* **Your goal**
Find the lines holding the string "WireCell" in the data, then copy all of them.

* **Record excerpts**

/-! ### setCounter -/

@[simp] theorem State.setCounter_variant (s : State) (o v : Nat) : (s.setCounter o v).variant = s.variant := rfl
@[simp] theorem State.setCounter_manager (s : State) (o v : Nat) : (s.setCounter o v).manager = s.manager := rfl
@[simp] theorem State.setCounter_tt (s : State) (o v : Nat) : (s.setCounter o v).tt = s.tt := rfl
@[simp] theorem State.setCounter_ports (s : State) (o v : Nat) : (s.setCounter o v).ports = s.ports := rfl
@[simp] theorem State.setCounter_jn (s : State) (o v : Nat) : (s.setCounter o v).jn = s.jn := rfl
@[simp] theorem State.setCounter_sb (s : State) (o v : Nat) : (s.setCounter o v).sb = s.sb := rfl
@[simp] theorem State.setCounter_hostPorts (s : State) (o v : Nat) : (s.setCounter o v).hostPorts = s.hostPorts := rfl
@[simp] theorem State.setCounter_atts (s : State) (o v : Nat) : (s.setCounter o v).atts = s.atts := rfl
@[simp] theorem State.setCounter_fns (s : State) (o v : Nat) : (s.setCounter o v).fns = s.fns := rfl
@[simp] theorem State.setCounter_gens (s : State) (o v : Nat) : (s.setCounter o v).gens = s.gens := rfl
@[simp] theorem State.setCounter_engines (s : State) (o v : Nat) : (s.setCounter o v).engines = s.engines := rfl
@[simp] theorem State.setCounter_ops (s : State) (o v : Nat) : (s.setCounter o v).ops = s.ops := rfl
@[simp] theorem State.setCounter_reuse (s : State) (o v : Nat) : (s.setCounter o v).reuse = s.reuse := rfl
@[simp] theorem State.setCounter_matching (s : State) (o v : Nat) : (s.setCounter o v).matching = s.matching := rfl
@[simp] theorem State.setCounter_cs (s : State) (o v : Nat) : (s.setCounter o v).cs = s.cs := rfl
@[simp] theorem State.setCounter_dma (s : State) (o v : Nat) : (s.setCounter o v).dma = s.dma := rfl
@[simp] theorem State.setCounter_nextDma (s : State) (o v : Nat) : (s.setCounter o v).nextDma = s.nextDma := rfl
@[simp] theorem State.setCounter_wu (s : State) (o v : Nat) : (s.setCounter o v).wu = s.wu := rfl
@[simp] theorem State.setCounter_rh (s : State) (o v : Nat) : (s.setCounter o v).rh = s.rh := rfl
@[simp] theorem State.setCounter_elideEn (s : State) (o v : Nat) : (s.setCounter o v).elideEn = s.elideEn := rfl
@[simp] theorem State.setCounter_tk (s : State) (o v : Nat) : (s.setCounter o v).tk = s.tk := rfl
@[simp] theorem State.setCounter_cc (s : State) (o v : Nat) : (s.setCounter o v).cc = s.cc := rfl
@[simp] theorem State.setCounter_fc (s : State) (o v : Nat) : (s.setCounter o v).fc = s.fc := rfl
@[simp] theorem State.setCounter_rst (s : State) (o v : Nat) : (s.setCounter o v).rst = s.rst := rfl
@[simp] theorem State.setCounter_jr (s : State) (o v : Nat) : (s.setCounter o v).jr = s.jr := rfl
@[simp] theorem State.setCounter_sensors (s : State) (o v : Nat) : (s.setCounter o v).sensors = s.sensors := rfl
@[simp] theorem State.setCounter_avsTarget (s : State) (o v : Nat) : (s.setCounter o v).avsTarget = s.avsTarget := rfl
@[simp] theorem State.setCounter_avsStopped (s : State) (o v : Nat) : (s.setCounter o v).avsStopped = s.avsStopped := rfl
@[simp] theorem State.setCounter_avsAt (s : State) (o v : Nat) : (s.setCounter o v).avsAt = s.avsAt := rfl
@[simp] theorem State.setCounter_minVer (s : State) (o v : Nat) : (s.setCounter o v).minVer = s.minVer := rfl
@[simp] theorem State.setCounter_sat (s : State) (o v : Nat) : (s.setCounter o v).sat = s.sat := rfl
@[simp] theorem State.setCounter_latch (s : State) (o v : Nat) : (s.setCounter o v).latch = s.latch := rfl
@[simp] theorem State.setCounter_freeCount (s : State) (o v : Nat) : (s.setCounter o v).freeCount = s.freeCount := rfl
@[simp] theorem State.setCounter_freeBase (s : State) (o v : Nat) : (s.setCounter o v).freeBase = s.freeBase := rfl
@[simp] theorem State.setCounter_out (s : State) (o v : Nat) : (s.setCounter o v).out = s.out := rfl
@[simp] theorem State.setCounter_pending (s : State) (o v : Nat) : (s.setCounter o v).pending = s.pending := rfl
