@[simp] theorem State.takeControl_sound (s : State) (c : WireCell) (ing : Ingress) (place : Place) (buf : Nat) (hS : s.Sound gr) :
    (State.takeControl s c ing place buf).Sound gr := by
  unfold State.takeControl
  try dsimp only
  (repeat' split) <;> first | (simp (maxDischargeDepth := 50) +contextual [hS]; done) | (simp_all (maxDischargeDepth := 50) +contextual [pair_iff]; done) | (refine foldl_sound ?_ (by first | (simp (maxDischargeDepth := 50) +contextual [hS]; done) | (simp_all (maxDischargeDepth := 50) +contextual [pair_iff]; done)); intro s' x' hs'; (try dsimp only); (repeat' split) <;> (first | (simp (maxDischargeDepth := 50) +contextual [hS]; done) | (simp_all (maxDischargeDepth := 50) +contextual [pair_iff]; done)))

@[simp] theorem State.takeCell_sound (s : State) (ing : Ingress) (c : WireCell) (inj : Inject) (hS : s.Sound gr) :
    (State.takeCell s ing c inj).1.Sound gr := by
  unfold State.takeCell
  extract_lets hh
  split
  · simp [hS]
  · split
    · split <;> simp [hS]
    · next _ _ s1 _ _ place _ =>
      extract_lets s2 moved s3
      have h1 : s1.Sound gr := hS
      have h2 : s2.Sound gr := by
        simp only [s2]; split
        · split <;> simp [h1]
        · exact h1
      have h3 : s3.Sound gr := by simp only [s3]; split <;> simp [h2]
      split
      · simp [h2]
      · split
        · split
          · exact State.evidence_sound _ _ h2
          · extract_lets right
            split
            · exact State.evidences_sound _ _ _ (foldl_sound (fun s x hs => by simp [hs]) h2)
            · exact State.evidence_sound _ _ h2
        · split
          · exact State.evidence_sound _ _ h3
          · exact State.enqueue_sound _ _ _ _ _ _ _ h3

@[simp] theorem State.portCell_sound (s : State) (p : Nat) (c : WireCell) (hS : s.Sound gr) :
    (State.portCell s p c).1.Sound gr := by
  unfold State.portCell; dsimp only; (repeat' split) <;> simp (maxDischargeDepth := 9) +contextual [hS]

@[simp] theorem State.inject_sound (s : State) (n f : Nat) (c : WireCell) (inj : Inject) (hS : s.Sound gr) :
    (State.inject s n f c inj).Sound gr := by
  unfold State.inject; (repeat' split) <;> simp [hS]

@[simp] theorem State.injectControl_sound (s : State) (c : WireCell) (hS : s.Sound gr) :
    (State.injectControl s c).Sound gr := by
  unfold State.injectControl; simp [hS]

* **Answer section**
@[simp] theorem State.takeControl_sound (s : State) (c : WireCell) (ing : Ingress) (place : Place) (buf : Nat) (hS : s.Sound gr) :
@[simp] theorem State.takeCell_sound (s : State) (ing : Ingress) (c : WireCell) (inj : Inject) (hS : s.Sound gr) :
@[simp] theorem State.portCell_sound (s : State) (p : Nat) (c : WireCell) (hS : s.Sound gr) :
@[simp] theorem State.inject_sound (s : State) (n f : Nat) (c : WireCell) (inj : Inject) (hS : s.Sound gr) :
@[simp] theorem State.injectControl_sound (s : State) (c : WireCell) (hS : s.Sound gr) :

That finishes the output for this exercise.